[Start of section]

-- ==== Sys2Proof/Laws/Mmu.lean ====
section
/-! SUPPORT. What a translation does (20 R150 to R157). -/

namespace Sys2Proof.Machine

theorem State.ps_lt (s : State) : s.ps < 4 := Nat.mod_lt _ (by decide)

/-- The page size that a translation uses when it was not just written (10 R39). -/
theorem State.pageSize_toNat {s : State} {want : Want} (h : s.mmu.age ≠ 1) (hp : want = .fetch → s.psTarget ≠ 1) :
    (s.pageSize want).toNat = s.ps := by
  have hf : s.pageSize want = s.mmu.now.extractLsb' 8 2 := by
    unfold State.pageSize
    have h1 : (s.mmu.age == 1) = false := by simpa using h
    cases want <;> simp_all
  rw [hf]
  simp [State.ps, BitVec.extractLsb'_toNat, Nat.shiftRight_eq_div_pow]

theorem offsetBits_eq {s : State} {p : BitVec 2} (hp : p.toNat = s.ps) : offsetBits p = 10 + s.ps := by rw [offsetBits, hp]

theorem tlbLine_toNat {s : State} {p : BitVec 2} (hp : p.toNat = s.ps) (va : Word) : (tlbLine va p).toNat = s.lineOf va := by
  simp [tlbLine, State.lineOf, offsetBits_eq hp, BitVec.extractLsb'_toNat, Nat.shiftRight_eq_div_pow]

theorem State.lineOf_lt (s : State) (va : Word) : s.lineOf va < 32 := Nat.mod_lt _ (by decide)

theorem tlbIndex_toNat (set1 : Bool) (line : BitVec 5) (w1 : Bool) :
    (tlbIndex set1 line w1).toNat = 64 * set1.toNat + 2 * line.toNat + w1.toNat := by
  have := line.isLt
  unfold tlbIndex
  rw [BitVec.toNat_append, BitVec.toNat_append, bitOf_toNat, bitOf_toNat,
    ← Nat.shiftLeft_add_eq_or_of_lt (show line.toNat < 2 ^ 5 from line.isLt),
    ← Nat.shiftLeft_add_eq_or_of_lt (show w1.toNat < 2 ^ 1 by cases w1 <;> decide)]
  simp only [Nat.shiftLeft_eq]
  omega

theorem State.readTlb_index {s : State} {p : BitVec 2} (hp : p.toNat = s.ps) (va : Word) (set1 w1 : Bool) :
    s.readTlb (tlbIndex set1 (tlbLine va p) w1) = s.tlbReg (64 * set1.toNat + 2 * s.lineOf va + w1.toNat) := by
  rw [State.readTlb, tlbIndex_toNat, tlbLine_toNat hp, State.tlbReg]

theorem State.entry0_eq {s : State} {p : BitVec 2} (hp : p.toNat = s.ps) (va : Word) (set1 : Bool) :
    s.readTlb (tlbIndex set1 (tlbLine va p) false) = s.entry0 va set1.toNat := State.readTlb_index hp va set1 false

theorem State.entry1_eq {s : State} {p : BitVec 2} (hp : p.toNat = s.ps) (va : Word) (set1 : Bool) :
    s.readTlb (tlbIndex set1 (tlbLine va p) true) = s.entry1 va set1.toNat := State.readTlb_index hp va set1 true

theorem shiftRight_eq_iff (a b : Word) (n : Nat) : a >>> n = b >>> n ↔ a.toNat / 2 ^ n = b.toNat / 2 ^ n := by
  rw [← BitVec.toNat_inj]
  simp [Nat.shiftRight_eq_div_pow]

/-- The match of an entry (20 R151). -/
theorem State.tlbMatch_iff {s : State} {p : BitVec 2} (hp : p.toNat = s.ps) (va : Word) (set1 : Bool) :
    s.tlbMatch va p set1 = true ↔ s.EntryMatches va set1.toNat := by
  rw [State.tlbMatch, State.EntryMatches, State.entry0_eq hp, offsetBits_eq hp]
  simp only [Bool.and_eq_true, beq_iff_eq, shiftRight_eq_iff, tlbVE]
  have h8 : ∀ a b : Word, a.extractLsb' 0 8 = b.extractLsb' 0 8 ↔ a.toNat % 2 ^ 8 = b.toNat % 2 ^ 8 := by
    intro a b
    rw [← BitVec.toNat_inj]
    simp [BitVec.extractLsb'_toNat]
  rw [h8, show 10 + s.ps + 5 = 15 + s.ps by omega]
  constructor
  · rintro ⟨⟨h1, h2⟩, h3⟩
    exact ⟨h3, h1, h2⟩
  · rintro ⟨h3, h1, h2⟩
    exact ⟨⟨h1, h2⟩, h3⟩

/-- The physical address (20 R152). -/
theorem physicalAddr_eq {s : State} {p : BitVec 2} (hp : p.toNat = s.ps) (w1 va : Word) :
    physicalAddr w1 va p =
      BitVec.ofNat 32 (w1.toNat / 2 ^ (10 + s.ps) * 2 ^ (10 + s.ps) + va.toNat % 2 ^ (10 + s.ps)) := by
  have hn : 10 + s.ps < 32 := by have := s.ps_lt; omega
  rw [physicalAddr, offsetBits_eq hp]
  generalize 10 + s.ps = n at hn
  apply BitVec.eq_of_toNat_eq
  have hlow : (va &&& ~~~(BitVec.allOnes 32 <<< n)).toNat = va.toNat % 2 ^ n := by
    have : ~~~(BitVec.allOnes 32 <<< n) = BitVec.ofNat 32 (2 ^ n - 1) := by
      apply BitVec.eq_of_getLsbD_eq
      intro i hi
      simp only [BitVec.getLsbD_not, hi, BitVec.getLsbD_shiftLeft, BitVec.getLsbD_allOnes, decide_true, Bool.true_and,
        BitVec.getLsbD_ofNat, Nat.testBit_two_pow_sub_one]
      by_cases h : i < n
      · simp [h]
      · simp [h, show i - n < 32 by omega]
    rw [this, BitVec.toNat_and, BitVec.toNat_ofNat, Nat.mod_eq_of_lt (a := 2 ^ n - 1), Nat.and_two_pow_sub_one_eq_mod]
    have : 2 ^ n ≤ 2 ^ 32 := Nat.pow_le_pow_right (by decide) (by omega)
    omega
  have hlt : va.toNat % 2 ^ n < 2 ^ n := Nat.mod_lt _ (Nat.two_pow_pos n)
  have hhigh : (w1 >>> n <<< n).toNat = w1.toNat / 2 ^ n * 2 ^ n := by
    rw [BitVec.toNat_shiftLeft, BitVec.toNat_ushiftRight, Nat.shiftRight_eq_div_pow, Nat.shiftLeft_eq, Nat.mod_eq_of_lt]
    exact Nat.lt_of_le_of_lt (Nat.div_mul_le_self _ _) w1.isLt
  have hsum : w1.toNat / 2 ^ n * 2 ^ n + va.toNat % 2 ^ n < 2 ^ 32 := by
    have h1 : w1.toNat / 2 ^ n < 2 ^ (32 - n) := by
      rw [Nat.div_lt_iff_lt_mul (Nat.two_pow_pos n), ← Nat.pow_add, show 32 - n + n = 32 by omega]
      exact w1.isLt
    have h2 : (w1.toNat / 2 ^ n + 1) * 2 ^ n ≤ 2 ^ (32 - n) * 2 ^ n := Nat.mul_le_mul_right _ h1
    rw [← Nat.pow_add, show 32 - n + n = 32 by omega, Nat.add_mul] at h2
    omega
  rw [BitVec.toNat_or, hhigh, hlow, BitVec.toNat_ofNat, Nat.mod_eq_of_lt hsum, ← Nat.shiftLeft_eq,
    Nat.shiftLeft_add_eq_or_of_lt hlt]

theorem permits_eq (w0 : Word) (want : Want) (user : Bool) : allowed w0 want user = permits w0 want user := by
  cases want <;> cases user <;> rfl

theorem State.readTlb_eq (s : State) (n : BitVec 7) : s.readTlb n = s.tlbReg n.toNat := rfl

/-- Both Usage bits of a line are set (20 R156). -/
theorem State.touchLine_reg {s : State} {p : BitVec 2} (hp : p.toNat = s.ps) (va : Word) (set1 : Bool) :
    (s.touchLine (tlbLine va p) set1).TlbIs (s.usedTlb va set1.toNat) := by
  intro k hk
  have hl := s.lineOf_lt va
  simp only [State.touchLine, State.tlbReg, State.usedTlb, tlbIndex_toNat, tlbLine_toNat hp, State.readTlb]
  rw [Vector.getElem?_setIfInBounds, Vector.getElem?_setIfInBounds]
  by_cases h1 : k = 64 + 2 * s.lineOf va + 1
  · subst h1
    have h2 : (64 + 2 * s.lineOf va + 1) % 64 = 2 * s.lineOf va + 1 := by omega
    rw [if_pos (by simp), if_pos h2]
    cases set1 <;> simp [putBit, tlbU, show 64 + 2 * s.lineOf va + 1 < 128 by omega]
  · by_cases h0 : k = 2 * s.lineOf va + 1
    · subst h0
      have h2 : (2 * s.lineOf va + 1) % 64 = 2 * s.lineOf va + 1 := by omega
      rw [if_neg (by simp), if_pos (by simp), if_pos h2]
      cases set1 <;> simp [putBit, tlbU, show 2 * s.lineOf va + 1 < 128 by omega]
    · have h2 : ¬k % 64 = 2 * s.lineOf va + 1 := by omega
      rw [if_neg (by simp; omega), if_neg (by simp; omega), if_neg h2]

/-- A translation through the one entry that matches (20 R155). -/
theorem State.translate_hit_pgm {s : State} {va : Word} {want : Want} {user : Bool} {set : Nat} (h : s.mmu.age ≠ 1)
    (hp : want = .fetch → s.psTarget ≠ 1) (hit : s.TlbHit va set) :
    ∃ tlb lru, ({ s with tlb := tlb } : State).TlbIs (s.usedTlb va set) ∧ lru &&& 0xFFFFFF81#32 = 0#32 ∧
      s.translate va want user =
        if permits (s.entry0 va set) want user then .ok (s.physical va set) ((s.entry1 va set).extractLsb' 6 2) { s with tlb := tlb }
        else .prot { s with tlb := tlb, lru := lru } := by
  have hps := State.pageSize_toNat h hp
  obtain ⟨hset, hm, hn⟩ := hit
  obtain ⟨b, rfl⟩ : ∃ b : Bool, set = b.toNat := by
    interval_cases set
    · exact ⟨false, rfl⟩
    · exact ⟨true, rfl⟩
  have hm1 : s.tlbMatch va (s.pageSize want) b = true := (State.tlbMatch_iff hps va b).mpr hm
  have hm2 : s.tlbMatch va (s.pageSize want) (!b) = false := by
    rw [Bool.eq_false_iff]
    intro hc
    have := (State.tlbMatch_iff hps va (!b)).mp hc
    cases b <;> exact hn this
  have hms : s.matchingSet va (s.pageSize want) want = b := by
    unfold State.matchingSet
    cases b
    · have : s.tlbMatch va (s.pageSize want) true = false := hm2
      simp [hm1, this]
    · have : s.tlbMatch va (s.pageSize want) false = false := hm2
      simp [hm1, this]
  refine ⟨(s.touchLine (tlbLine va (s.pageSize want)) b).tlb,
    s.free (.lruProt (want == .fetch)) &&& 0x0000007E#32, State.touchLine_reg hps va b, ?_, ?_⟩
  · rw [BitVec.and_assoc]
    simp
  · rw [State.translate]
    have hno : (!s.tlbMatch va (s.pageSize want) false && !s.tlbMatch va (s.pageSize want) true) = false := by
      cases b
      · rw [hm1]; rfl
      · rw [hm1]; simp
    simp only [hno, hms, State.entry0_eq hps, State.entry1_eq hps, permits_eq, physicalAddr_eq hps]
    rfl

/-- A translation through the one entry that matches (20 R155), its PGM bits apart. -/
theorem State.translate_hit {s : State} {va : Word} {want : Want} {user : Bool} {set : Nat} (h : s.mmu.age ≠ 1)
    (hp : want = .fetch → s.psTarget ≠ 1) (hit : s.TlbHit va set) :
    ∃ pgm tlb lru, ({ s with tlb := tlb } : State).TlbIs (s.usedTlb va set) ∧ lru &&& 0xFFFFFF81#32 = 0#32 ∧
      s.translate va want user =
        if permits (s.entry0 va set) want user then .ok (s.physical va set) pgm { s with tlb := tlb }
        else .prot { s with tlb := tlb, lru := lru } := by
  obtain ⟨tlb, lru, h1, h2, h3⟩ := State.translate_hit_pgm (user := user) h hp hit
  exact ⟨_, tlb, lru, h1, h2, h3⟩

/-- A translation that no entry matches (20 R157). -/
theorem State.translate_miss {s : State} {va : Word} {want : Want} {user : Bool} (h : s.mmu.age ≠ 1)
    (hp : want = .fetch → s.psTarget ≠ 1) (hit : s.TlbMiss va) :
    ∃ lru : Word, lru.toNat / 2 % 32 = s.lineOf va ∧ lru &&& 0xFFFFFF81#32 = 0#32 ∧
      ((s.entry1 va 0).getLsbD 1 = (s.entry1 va 1).getLsbD 1 → lru.getLsbD 6 = (s.entry1 va 0).getLsbD 1) ∧
      s.translate va want user = .miss { s with lru := lru } := by
  have hps := State.pageSize_toNat h hp
  have hm : ∀ b : Bool, s.tlbMatch va (s.pageSize want) b = false := by
    intro b
    rw [Bool.eq_false_iff]
    intro hc
    have := (State.tlbMatch_iff hps va b).mp hc
    cases b
    · exact hit.1 this
    · exact hit.2 this
  refine ⟨0#25 ++ bitOf (s.usage want (tlbLine va (s.pageSize want))) ++ tlbLine va (s.pageSize want) ++ 0#1, ?_, ?_, ?_, ?_⟩
  · rw [← tlbLine_toNat hps va]
    have := (tlbLine va (s.pageSize want)).isLt
    rw [BitVec.toNat_append, BitVec.toNat_append, BitVec.toNat_append, bitOf_toNat,
      ← Nat.shiftLeft_add_eq_or_of_lt this]
    simp only [Nat.shiftLeft_eq, BitVec.toNat_ofNat, Nat.zero_mod, Nat.or_zero, Nat.zero_mul, Nat.zero_or]
    omega
  · apply BitVec.eq_of_getLsbD_eq
    intro i hi
    rw [BitVec.getLsbD_and]
    simp only [BitVec.getLsbD_append]
    interval_cases i <;> simp
  · intro he
    have hu : s.usage want (tlbLine va (s.pageSize want)) = (s.entry1 va 0).getLsbD 1 := by
      unfold State.usage
      have e0 := State.entry1_eq hps va false
      have e1 := State.entry1_eq hps va true
      simp only [e0, e1, tlbU]
      exact if_pos he
    rw [hu]
    simp only [BitVec.getLsbD_append]
    simp [bitOf]
  · rw [State.translate]
    simp only [hm]
    rfl

end Sys2Proof.Machine
end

[End of section]

Work to complete: In the data above, find the line that contains "s.lineOf va := by", then reproduce exactly every line from the first line through that line.

Answer box:
-- ==== Sys2Proof/Laws/Mmu.lean ====
section
/-! SUPPORT. What a translation does (20 R150 to R157). -/

namespace Sys2Proof.Machine

theorem State.ps_lt (s : State) : s.ps < 4 := Nat.mod_lt _ (by decide)

/-- The page size that a translation uses when it was not just written (10 R39). -/
theorem State.pageSize_toNat {s : State} {want : Want} (h : s.mmu.age ≠ 1) (hp : want = .fetch → s.psTarget ≠ 1) :
    (s.pageSize want).toNat = s.ps := by
  have hf : s.pageSize want = s.mmu.now.extractLsb' 8 2 := by
    unfold State.pageSize
    have h1 : (s.mmu.age == 1) = false := by simpa using h
    cases want <;> simp_all
  rw [hf]
  simp [State.ps, BitVec.extractLsb'_toNat, Nat.shiftRight_eq_div_pow]

theorem offsetBits_eq {s : State} {p : BitVec 2} (hp : p.toNat = s.ps) : offsetBits p = 10 + s.ps := by rw [offsetBits, hp]

theorem tlbLine_toNat {s : State} {p : BitVec 2} (hp : p.toNat = s.ps) (va : Word) : (tlbLine va p).toNat = s.lineOf va := by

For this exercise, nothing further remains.